Identical sequences found in distant genomes reveal frequent horizontal transfer across the bacterial domain

Theoretical Biology and Bioinformatics, Biology Department, Utrecht University, Netherlands
Division of Molecular Carcinogenesis, the Netherlands Cancer Institute, Netherlands
Max Planck Institute for Molecular Genetics, Germany
Berlin Institute for Medical Systems Biology, Max Delbrück Center, Germany
Université de Lyon, Université Lyon 1, CNRS, Laboratoire de Biométrie et Biologie Evolutive UMR 5558, France

Jun 14, 2021

https://doi.org/10.7554/eLife.62719

Open access
Copyright information

Peer review process
Decision letter
Author response

Peer review process

This article was accepted for publication as part of eLife's original publishing model.

History

Version of Record published July 9, 2021
Accepted Manuscript published June 14, 2021
Accepted June 13, 2021
Received September 3, 2020

Decision letter

Richard A Neher

Reviewing Editor; University of Basel, Switzerland
Gisela Storz

Senior Editor; National Institute of Child Health and Human Development, United States
Richard A Neher

Reviewer; University of Basel, Switzerland

In the interests of transparency, eLife publishes the most substantive revision requests and the accompanying author responses.

Acceptance summary:

Sheinman and colleagues investigate long stretches of identical sequences found in genome assemblies of bacteria across genera. They show that such shared identical sequence fragments exist even between evolutionarily very distant species and that the length distribution of these stretches follows a universal form given by an inverse third power. This dependence can be explained by a model assuming that identical stretches originating from horizontally transferred segments are broken up into smaller fragments by point mutations. This original approach to an important topic in bacterial evolution has to potential to shed new light on prokaryotic diversity.

Decision letter after peer review:

Thank you for submitting your article "Identical sequences found in distant genomes reveal frequent horizontal transfer across the bacterial domain" for consideration by eLife. Your article has been reviewed by 3 peer reviewers, including Richard A Neher as the Reviewing Editor and Reviewer #1, and the evaluation has been overseen by Gisela Storz as the Senior Editor.

The reviewers have discussed the reviews with one another and the Reviewing Editor has drafted this decision to help you prepare a revised submission.

As the editors have judged that your manuscript is of interest, but as described below that additional analyses are required before it is published, we would like to draw your attention to changes in our revision policy that we have made in response to COVID-19 (https://elifesciences.org/articles/57162). First, because many researchers have temporarily lost access to the labs, we will give authors as much time as they need to submit revised manuscripts.
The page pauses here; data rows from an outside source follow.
/-! ### What a record reads after its own and after other updates -/

@[simp] theorem Dev.wr_ch (r : RegName) (i j v : Nat) (k : Nat) : (d.wr r i j v).ch k = d.ch k := rfl
@[simp] theorem Dev.wr_pav (r : RegName) (i j v : Nat) (k : Nat) : (d.wr r i j v).pav k = d.pav k := rfl
@[simp] theorem Dev.wr_arb (r : RegName) (i j v : Nat) (k : Nat) : (d.wr r i j v).arb k = d.arb k := rfl
@[simp] theorem Dev.wr_ses (r : RegName) (i j v : Nat) (k : Nat) : (d.wr r i j v).ses k = d.ses k := rfl
@[simp] theorem Dev.wr_img (r : RegName) (i j v : Nat) (k : Nat) : (d.wr r i j v).img k = d.img k := rfl
@[simp] theorem Dev.wr_tmr (r : RegName) (i j v : Nat) (k : Nat) : (d.wr r i j v).tmr k = d.tmr k := rfl
@[simp] theorem Dev.wr_ring (r : RegName) (i j v : Nat) (k : Nat) : (d.wr r i j v).ring k = d.ring k := rfl
@[simp] theorem Dev.setFld_ch (f : Fld) (i j v : Nat) (k : Nat) : (d.setFld f i j v).ch k = d.ch k := rfl
@[simp] theorem Dev.setFld_pav (f : Fld) (i j v : Nat) (k : Nat) : (d.setFld f i j v).pav k = d.pav k := rfl
@[simp] theorem Dev.setFld_arb (f : Fld) (i j v : Nat) (k : Nat) : (d.setFld f i j v).arb k = d.arb k := rfl
@[simp] theorem Dev.setFld_ses (f : Fld) (i j v : Nat) (k : Nat) : (d.setFld f i j v).ses k = d.ses k := rfl
@[simp] theorem Dev.setFld_img (f : Fld) (i j v : Nat) (k : Nat) : (d.setFld f i j v).img k = d.img k := rfl
@[simp] theorem Dev.setFld_tmr (f : Fld) (i j v : Nat) (k : Nat) : (d.setFld f i j v).tmr k = d.tmr k := rfl
@[simp] theorem Dev.setFld_ring (f : Fld) (i j v : Nat) (k : Nat) : (d.setFld f i j v).ring k = d.ring k := rfl
@[simp] theorem Dev.setOn_ch (f : Fld) (i j : Nat) (b : Bool) (k : Nat) : (d.setOn f i j b).ch k = d.ch k := rfl
@[simp] theorem Dev.setOn_pav (f : Fld) (i j : Nat) (b : Bool) (k : Nat) : (d.setOn f i j b).pav k = d.pav k := rfl
@[simp] theorem Dev.setOn_arb (f : Fld) (i j : Nat) (b : Bool) (k : Nat) : (d.setOn f i j b).arb k = d.arb k := rfl
@[simp] theorem Dev.setOn_ses (f : Fld) (i j : Nat) (b : Bool) (k : Nat) : (d.setOn f i j b).ses k = d.ses k := rfl
@[simp] theorem Dev.setOn_img (f : Fld) (i j : Nat) (b : Bool) (k : Nat) : (d.setOn f i j b).img k = d.img k := rfl
@[simp] theorem Dev.setOn_tmr (f : Fld) (i j : Nat) (b : Bool) (k : Nat) : (d.setOn f i j b).tmr k = d.tmr k := rfl
@[simp] theorem Dev.setOn_ring (f : Fld) (i j : Nat) (b : Bool) (k : Nat) : (d.setOn f i j b).ring k = d.ring k := rfl
@[simp] theorem Dev.addFld_ch (f : Fld) (i j n : Nat) (k : Nat) : (d.addFld f i j n).ch k = d.ch k := rfl
@[simp] theorem Dev.addFld_pav (f : Fld) (i j n : Nat) (k : Nat) : (d.addFld f i j n).pav k = d.pav k := rfl
@[simp] theorem Dev.addFld_arb (f : Fld) (i j n : Nat) (k : Nat) : (d.addFld f i j n).arb k = d.arb k := rfl
@[simp] theorem Dev.addFld_ses (f : Fld) (i j n : Nat) (k : Nat) : (d.addFld f i j n).ses k = d.ses k := rfl
@[simp] theorem Dev.addFld_img (f : Fld) (i j n : Nat) (k : Nat) : (d.addFld f i j n).img k = d.img k := rfl
@[simp] theorem Dev.addFld_tmr (f : Fld) (i j n : Nat) (k : Nat) : (d.addFld f i j n).tmr k = d.tmr k := rfl
@[simp] theorem Dev.addFld_ring (f : Fld) (i j n : Nat) (k : Nat) : (d.addFld f i j n).ring k = d.ring k := rfl
@[simp] theorem Dev.addPair_ch (l h : RegName) (i j n : Nat) (k : Nat) : (d.addPair l h i j n).ch k = d.ch k := rfl
@[simp] theorem Dev.addPair_pav (l h : RegName) (i j n : Nat) (k : Nat) : (d.addPair l h i j n).pav k = d.pav k := rfl
@[simp] theorem Dev.addPair_arb (l h : RegName) (i j n : Nat) (k : Nat) : (d.addPair l h i j n).arb k = d.arb k := rfl
@[simp] theorem Dev.addPair_ses (l h : RegName) (i j n : Nat) (k : Nat) : (d.addPair l h i j n).ses k = d.ses k := rfl
@[simp] theorem Dev.addPair_img (l h : RegName) (i j n : Nat) (k : Nat) : (d.addPair l h i j n).img k = d.img k := rfl
@[simp] theorem Dev.addPair_tmr (l h : RegName) (i j n : Nat) (k : Nat) : (d.addPair l h i j n).tmr k = d.tmr k := rfl
@[simp] theorem Dev.addPair_ring (l h : RegName) (i j n : Nat) (k : Nat) : (d.addPair l h i j n).ring k = d.ring k := rfl
@[simp] theorem Dev.setPair_ch (l h : RegName) (i j v : Nat) (k : Nat) : (d.setPair l h i j v).ch k = d.ch k := rfl
@[simp] theorem Dev.setPair_pav (l h : RegName) (i j v : Nat) (k : Nat) : (d.setPair l h i j v).pav k = d.pav k := rfl
@[simp] theorem Dev.setPair_arb (l h : RegName) (i j v : Nat) (k : Nat) : (d.setPair l h i j v).arb k = d.arb k := rfl
@[simp] theorem Dev.setPair_ses (l h : RegName) (i j v : Nat) (k : Nat) : (d.setPair l h i j v).ses k = d.ses k := rfl
@[simp] theorem Dev.setPair_img (l h : RegName) (i j v : Nat) (k : Nat) : (d.setPair l h i j v).img k = d.img k := rfl
@[simp] theorem Dev.setPair_tmr (l h : RegName) (i j v : Nat) (k : Nat) : (d.setPair l h i j v).tmr k = d.tmr k := rfl
@[simp] theorem Dev.setPair_ring (l h : RegName) (i j v : Nat) (k : Nat) : (d.setPair l h i j v).ring k = d.ring k := rfl
@[simp] theorem Dev.modCh_pav (n : Nat) (f : Ch → Ch) (k : Nat) : (d.modCh n f).pav k = d.pav k := rfl
@[simp] theorem Dev.modCh_arb (n : Nat) (f : Ch → Ch) (k : Nat) : (d.modCh n f).arb k = d.arb k := rfl
@[simp] theorem Dev.modCh_ses (n : Nat) (f : Ch → Ch) (k : Nat) : (d.modCh n f).ses k = d.ses k := rfl
@[simp] theorem Dev.modCh_img (n : Nat) (f : Ch → Ch) (k : Nat) : (d.modCh n f).img k = d.img k := rfl
@[simp] theorem Dev.modCh_tmr (n : Nat) (f : Ch → Ch) (k : Nat) : (d.modCh n f).tmr k = d.tmr k := rfl
@[simp] theorem Dev.modCh_ring (n : Nat) (f : Ch → Ch) (k : Nat) : (d.modCh n f).ring k = d.ring k := rfl
@[simp] theorem Dev.modCh_rd (n : Nat) (f : Ch → Ch) (x : RegName) (k l : Nat) : (d.modCh n f).rd x k l = d.rd x k l := rfl
@[simp] theorem Dev.modCh_fld (n : Nat) (f : Ch → Ch) (x : Fld) (k l : Nat) : (d.modCh n f).fld x k l = d.fld x k l := rfl
@[simp] theorem Dev.modCh_on (n : Nat) (f : Ch → Ch) (x : Fld) (k l : Nat) : (d.modCh n f).on x k l = d.on x k l := rfl
@[simp] theorem Dev.modPav_ch (p : Nat) (f : Pav → Pav) (k : Nat) : (d.modPav p f).ch k = d.ch k := rfl
@[simp] theorem Dev.modPav_arb (p : Nat) (f : Pav → Pav) (k : Nat) : (d.modPav p f).arb k = d.arb k := rfl
@[simp] theorem Dev.modPav_ses (p : Nat) (f : Pav → Pav) (k : Nat) : (d.modPav p f).ses k = d.ses k := rfl
@[simp] theorem Dev.modPav_img (p : Nat) (f : Pav → Pav) (k : Nat) : (d.modPav p f).img k = d.img k := rfl
@[simp] theorem Dev.modPav_tmr (p : Nat) (f : Pav → Pav) (k : Nat) : (d.modPav p f).tmr k = d.tmr k := rfl
@[simp] theorem Dev.modPav_ring (p : Nat) (f : Pav → Pav) (k : Nat) : (d.modPav p f).ring k = d.ring k := rfl
@[simp] theorem Dev.modPav_rd (p : Nat) (f : Pav → Pav) (x : RegName) (k l : Nat) : (d.modPav p f).rd x k l = d.rd x k l := rfl
@[simp] theorem Dev.modPav_fld (p : Nat) (f : Pav → Pav) (x : Fld) (k l : Nat) : (d.modPav p f).fld x k l = d.fld x k l := rfl
@[simp] theorem Dev.modPav_on (p : Nat) (f : Pav → Pav) (x : Fld) (k l : Nat) : (d.modPav p f).on x k l = d.on x k l := rfl
@[simp] theorem Dev.modArb_ch (a : Nat) (f : Arb → Arb) (k : Nat) : (d.modArb a f).ch k = d.ch k := rfl
@[simp] theorem Dev.modArb_pav (a : Nat) (f : Arb → Arb) (k : Nat) : (d.modArb a f).pav k = d.pav k := rfl
@[simp] theorem Dev.modArb_ses (a : Nat) (f : Arb → Arb) (k : Nat) : (d.modArb a f).ses k = d.ses k := rfl
@[simp] theorem Dev.modArb_img (a : Nat) (f : Arb → Arb) (k : Nat) : (d.modArb a f).img k = d.img k := rfl
@[simp] theorem Dev.modArb_tmr (a : Nat) (f : Arb → Arb) (k : Nat) : (d.modArb a f).tmr k = d.tmr k := rfl
@[simp] theorem Dev.modArb_ring (a : Nat) (f : Arb → Arb) (k : Nat) : (d.modArb a f).ring k = d.ring k := rfl
@[simp] theorem Dev.modArb_rd (a : Nat) (f : Arb → Arb) (x : RegName) (k l : Nat) : (d.modArb a f).rd x k l = d.rd x k l := rfl
@[simp] theorem Dev.modArb_fld (a : Nat) (f : Arb → Arb) (x : Fld) (k l : Nat) : (d.modArb a f).fld x k l = d.fld x k l := rfl
@[simp] theorem Dev.modArb_on (a : Nat) (f : Arb → Arb) (x : Fld) (k l : Nat) : (d.modArb a f).on x k l = d.on x k l := rfl
@[simp] theorem Dev.modSes_ch (n : Nat) (f : Sess → Sess) (k : Nat) : (d.modSes n f).ch k = d.ch k := rfl
@[simp] theorem Dev.modSes_pav (n : Nat) (f : Sess → Sess) (k : Nat) : (d.modSes n f).pav k = d.pav k := rfl
@[simp] theorem Dev.modSes_arb (n : Nat) (f : Sess → Sess) (k : Nat) : (d.modSes n f).arb k = d.arb k := rfl
@[simp] theorem Dev.modSes_img (n : Nat) (f : Sess → Sess) (k : Nat) : (d.modSes n f).img k = d.img k := rfl
@[simp] theorem Dev.modSes_tmr (n : Nat) (f : Sess → Sess) (k : Nat) : (d.modSes n f).tmr k = d.tmr k := rfl
@[simp] theorem Dev.modSes_ring (n : Nat) (f : Sess → Sess) (k : Nat) : (d.modSes n f).ring k = d.ring k := rfl
@[simp] theorem Dev.modSes_rd (n : Nat) (f : Sess → Sess) (x : RegName) (k l : Nat) : (d.modSes n f).rd x k l = d.rd x k l := rfl
@[simp] theorem Dev.modSes_fld (n : Nat) (f : Sess → Sess) (x : Fld) (k l : Nat) : (d.modSes n f).fld x k l = d.fld x k l := rfl
@[simp] theorem Dev.modSes_on (n : Nat) (f : Sess → Sess) (x : Fld) (k l : Nat) : (d.modSes n f).on x k l = d.on x k l := rfl
@[simp] theorem Dev.modImg_ch (n : Nat) (f : Image → Image) (k : Nat) : (d.modImg n f).ch k = d.ch k := rfl
@[simp] theorem Dev.modImg_pav (n : Nat) (f : Image → Image) (k : Nat) : (d.modImg n f).pav k = d.pav k := rfl
@[simp] theorem Dev.modImg_arb (n : Nat) (f : Image → Image) (k : Nat) : (d.modImg n f).arb k = d.arb k := rfl
@[simp] theorem Dev.modImg_ses (n : Nat) (f : Image → Image) (k : Nat) : (d.modImg n f).ses k = d.ses k := rfl
@[simp] theorem Dev.modImg_tmr (n : Nat) (f : Image → Image) (k : Nat) : (d.modImg n f).tmr k = d.tmr k := rfl
@[simp] theorem Dev.modImg_ring (n : Nat) (f : Image → Image) (k : Nat) : (d.modImg n f).ring k = d.ring k := rfl
@[simp] theorem Dev.modImg_rd (n : Nat) (f : Image → Image) (x : RegName) (k l : Nat) : (d.modImg n f).rd x k l = d.rd x k l := rfl
@[simp] theorem Dev.modImg_fld (n : Nat) (f : Image → Image) (x : Fld) (k l : Nat) : (d.modImg n f).fld x k l = d.fld x k l := rfl
@[simp] theorem Dev.modImg_on (n : Nat) (f : Image → Image) (x : Fld) (k l : Nat) : (d.modImg n f).on x k l = d.on x k l := rfl
@[simp] theorem Dev.modTmr_ch (t : Nat) (f : Timer → Timer) (k : Nat) : (d.modTmr t f).ch k = d.ch k := rfl
@[simp] theorem Dev.modTmr_pav (t : Nat) (f : Timer → Timer) (k : Nat) : (d.modTmr t f).pav k = d.pav k := rfl
@[simp] theorem Dev.modTmr_arb (t : Nat) (f : Timer → Timer) (k : Nat) : (d.modTmr t f).arb k = d.arb k := rfl
@[simp] theorem Dev.modTmr_ses (t : Nat) (f : Timer → Timer) (k : Nat) : (d.modTmr t f).ses k = d.ses k := rfl
@[simp] theorem Dev.modTmr_img (t : Nat) (f : Timer → Timer) (k : Nat) : (d.modTmr t f).img k = d.img k := rfl
@[simp] theorem Dev.modTmr_ring (t : Nat) (f : Timer → Timer) (k : Nat) : (d.modTmr t f).ring k = d.ring k := rfl
@[simp] theorem Dev.modTmr_rd (t : Nat) (f : Timer → Timer) (x : RegName) (k l : Nat) : (d.modTmr t f).rd x k l = d.rd x k l := rfl
@[simp] theorem Dev.modTmr_fld (t : Nat) (f : Timer → Timer) (x : Fld) (k l : Nat) : (d.modTmr t f).fld x k l = d.fld x k l := rfl
@[simp] theorem Dev.modTmr_on (t : Nat) (f : Timer → Timer) (x : Fld) (k l : Nat) : (d.modTmr t f).on x k l = d.on x k l := rfl
@[simp] theorem Dev.modRing_ch (r : Nat) (f : Ring → Ring) (k : Nat) : (d.modRing r f).ch k = d.ch k := rfl
@[simp] theorem Dev.modRing_pav (r : Nat) (f : Ring → Ring) (k : Nat) : (d.modRing r f).pav k = d.pav k := rfl
@[simp] theorem Dev.modRing_arb (r : Nat) (f : Ring → Ring) (k : Nat) : (d.modRing r f).arb k = d.arb k := rfl
@[simp] theorem Dev.modRing_ses (r : Nat) (f : Ring → Ring) (k : Nat) : (d.modRing r f).ses k = d.ses k := rfl
@[simp] theorem Dev.modRing_img (r : Nat) (f : Ring → Ring) (k : Nat) : (d.modRing r f).img k = d.img k := rfl
@[simp] theorem Dev.modRing_tmr (r : Nat) (f : Ring → Ring) (k : Nat) : (d.modRing r f).tmr k = d.tmr k := rfl
@[simp] theorem Dev.modRing_rd (r : Nat) (f : Ring → Ring) (x : RegName) (k l : Nat) : (d.modRing r f).rd x k l = d.rd x k l := rfl
@[simp] theorem Dev.modRing_fld (r : Nat) (f : Ring → Ring) (x : Fld) (k l : Nat) : (d.modRing r f).fld x k l = d.fld x k l := rfl
@[simp] theorem Dev.modRing_on (r : Nat) (f : Ring → Ring) (x : Fld) (k l : Nat) : (d.modRing r f).on x k l = d.on x k l := rfl
@[simp] theorem Dev.emit_ch (o : Output) (k : Nat) : (d.emit o).ch k = d.ch k := rfl
@[simp] theorem Dev.emit_pav (o : Output) (k : Nat) : (d.emit o).pav k = d.pav k := rfl
@[simp] theorem Dev.emit_arb (o : Output) (k : Nat) : (d.emit o).arb k = d.arb k := rfl
@[simp] theorem Dev.emit_ses (o : Output) (k : Nat) : (d.emit o).ses k = d.ses k := rfl
@[simp] theorem Dev.emit_img (o : Output) (k : Nat) : (d.emit o).img k = d.img k := rfl
@[simp] theorem Dev.emit_tmr (o : Output) (k : Nat) : (d.emit o).tmr k = d.tmr k := rfl
@[simp] theorem Dev.emit_ring (o : Output) (k : Nat) : (d.emit o).ring k = d.ring k := rfl
@[simp] theorem Dev.emit_rd (o : Output) (x : RegName) (k l : Nat) : (d.emit o).rd x k l = d.rd x k l := rfl
@[simp] theorem Dev.emit_fld (o : Output) (x : Fld) (k l : Nat) : (d.emit o).fld x k l = d.fld x k l := rfl
@[simp] theorem Dev.emit_on (o : Output) (x : Fld) (k l : Nat) : (d.emit o).on x k l = d.on x k l := rfl

/-! ### Lifts -/

theorem onDev_next (f : NonVol → Dev → Dev) (s : State) : onDev f s = .next { s with dev := f s.nv s.dev } := rfl

theorem onBoth_next (f : NonVol → Dev → NonVol × Dev) (s : State) :
    onBoth f s = .next { s with nv := (f s.nv s.dev).1, dev := (f s.nv s.dev).2 } := rfl

/-- What a lift over the volatile state answers: the queue and the persistent memory stand. -/
theorem onDev_frame {f : NonVol → Dev → Dev} {s t : State} (h : onDev f s = .next t) :
    t.pending = s.pending ∧ t.nv = s.nv ∧ t.dev = f s.nv s.dev := by
  cases h; exact ⟨rfl, rfl, rfl⟩

end Sys2Proof.Machine
end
We are also offering, if you choose, to post the manuscript to bioRxiv (if it is not already there) along with this decision letter and a formal designation that the manuscript is "in revision at eLife". Please let us know if you would like to pursue this option.

Summary:

Sheinman and colleagues investigate long stretches of identical sequences found in genome assemblies of bacteria across genera. They show that such shared identical sequence fragments exist even between evolutionarily very distant species and that the length distribution of these stretches follows a universal form given by an inverse third power. This dependence can be explained by a model assuming that identical stretches originating from horizontally transferred segments are broken up into smaller fragments by point mutations. The inferred rate of exchange shows systematic patterns and is higher between taxonomically closer species.

Essential revisions:

All reviewers agreed that this manuscript presents an interesting and original approach to an important topic in bacterial evolution, but raised a number of concerns regarding the robustness of the results that need to be addressed and suggested how the presentation of the results could be improved.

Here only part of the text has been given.